• [ACTIVITY] After locating "nfw := bitAt (natAt b 0 4) 10" in the listing below, copy that line and each one after it exactly, ending with the line that has "presets in it;".

────────────────

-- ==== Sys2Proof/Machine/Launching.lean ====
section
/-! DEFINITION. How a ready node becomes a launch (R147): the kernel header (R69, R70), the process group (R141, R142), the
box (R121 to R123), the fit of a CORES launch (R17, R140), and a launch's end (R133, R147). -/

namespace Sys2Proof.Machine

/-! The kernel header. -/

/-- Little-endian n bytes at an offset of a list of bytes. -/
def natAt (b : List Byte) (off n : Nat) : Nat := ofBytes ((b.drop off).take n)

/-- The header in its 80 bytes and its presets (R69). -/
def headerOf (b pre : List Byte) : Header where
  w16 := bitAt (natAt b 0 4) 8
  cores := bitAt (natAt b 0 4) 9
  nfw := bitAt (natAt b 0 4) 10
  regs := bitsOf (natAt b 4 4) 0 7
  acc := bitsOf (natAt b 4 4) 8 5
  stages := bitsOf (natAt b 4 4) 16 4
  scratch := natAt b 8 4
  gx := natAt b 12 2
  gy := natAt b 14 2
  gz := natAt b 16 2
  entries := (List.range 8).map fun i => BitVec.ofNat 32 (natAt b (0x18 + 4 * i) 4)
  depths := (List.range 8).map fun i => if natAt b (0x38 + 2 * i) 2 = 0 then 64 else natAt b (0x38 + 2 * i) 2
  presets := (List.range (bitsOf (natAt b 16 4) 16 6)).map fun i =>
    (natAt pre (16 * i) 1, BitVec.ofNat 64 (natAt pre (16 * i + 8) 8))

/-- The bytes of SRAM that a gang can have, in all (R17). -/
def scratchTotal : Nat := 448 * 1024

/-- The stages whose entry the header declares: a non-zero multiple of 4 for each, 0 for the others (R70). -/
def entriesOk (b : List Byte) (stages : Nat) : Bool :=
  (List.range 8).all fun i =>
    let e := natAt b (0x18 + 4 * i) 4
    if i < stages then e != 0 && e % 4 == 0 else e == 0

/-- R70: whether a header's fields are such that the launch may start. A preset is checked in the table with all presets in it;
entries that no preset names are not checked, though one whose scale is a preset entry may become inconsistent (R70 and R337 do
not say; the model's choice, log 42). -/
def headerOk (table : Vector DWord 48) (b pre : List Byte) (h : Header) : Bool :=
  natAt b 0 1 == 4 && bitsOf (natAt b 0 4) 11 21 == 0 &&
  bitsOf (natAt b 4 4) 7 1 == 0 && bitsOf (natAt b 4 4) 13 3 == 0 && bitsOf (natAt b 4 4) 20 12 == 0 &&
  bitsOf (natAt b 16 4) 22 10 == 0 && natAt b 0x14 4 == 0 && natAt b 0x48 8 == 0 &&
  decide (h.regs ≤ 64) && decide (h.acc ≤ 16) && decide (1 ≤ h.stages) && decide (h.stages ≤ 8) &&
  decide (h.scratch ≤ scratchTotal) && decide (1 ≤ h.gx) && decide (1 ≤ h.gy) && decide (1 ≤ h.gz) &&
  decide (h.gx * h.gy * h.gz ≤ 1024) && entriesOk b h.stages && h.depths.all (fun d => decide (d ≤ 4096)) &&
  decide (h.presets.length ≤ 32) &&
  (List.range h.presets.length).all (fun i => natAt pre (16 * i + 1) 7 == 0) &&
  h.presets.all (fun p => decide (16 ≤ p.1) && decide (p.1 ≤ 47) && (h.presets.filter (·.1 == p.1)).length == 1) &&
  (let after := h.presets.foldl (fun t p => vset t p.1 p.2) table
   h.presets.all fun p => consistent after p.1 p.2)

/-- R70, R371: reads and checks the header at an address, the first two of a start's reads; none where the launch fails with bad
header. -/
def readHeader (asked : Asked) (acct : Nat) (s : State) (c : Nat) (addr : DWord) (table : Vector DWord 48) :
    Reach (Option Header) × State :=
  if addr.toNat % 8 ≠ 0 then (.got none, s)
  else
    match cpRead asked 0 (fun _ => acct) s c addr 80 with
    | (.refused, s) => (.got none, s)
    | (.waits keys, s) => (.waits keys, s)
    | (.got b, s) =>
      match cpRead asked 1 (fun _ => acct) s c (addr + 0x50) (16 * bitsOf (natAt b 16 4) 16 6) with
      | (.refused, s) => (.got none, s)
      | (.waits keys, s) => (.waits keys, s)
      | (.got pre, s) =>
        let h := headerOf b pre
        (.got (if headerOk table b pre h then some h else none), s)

────────────────

• [ANSWER AREA]
  nfw := bitAt (natAt b 0 4) 10
  regs := bitsOf (natAt b 4 4) 0 7
  acc := bitsOf (natAt b 4 4) 8 5
  stages := bitsOf (natAt b 4 4) 16 4
  scratch := natAt b 8 4
  gx := natAt b 12 2
  gy := natAt b 14 2
  gz := natAt b 16 2
  entries := (List.range 8).map fun i => BitVec.ofNat 32 (natAt b (0x18 + 4 * i) 4)
  depths := (List.range 8).map fun i => if natAt b (0x38 + 2 * i) 2 = 0 then 64 else natAt b (0x38 + 2 * i) 2
  presets := (List.range (bitsOf (natAt b 16 4) 16 6)).map fun i =>
    (natAt pre (16 * i) 1, BitVec.ofNat 64 (natAt pre (16 * i + 8) 8))

/-- The bytes of SRAM that a gang can have, in all (R17). -/
def scratchTotal : Nat := 448 * 1024

/-- The stages whose entry the header declares: a non-zero multiple of 4 for each, 0 for the others (R70). -/
def entriesOk (b : List Byte) (stages : Nat) : Bool :=
  (List.range 8).all fun i =>
    let e := natAt b (0x18 + 4 * i) 4
    if i < stages then e != 0 && e % 4 == 0 else e == 0

/-- R70: whether a header's fields are such that the launch may start. A preset is checked in the table with all presets in it;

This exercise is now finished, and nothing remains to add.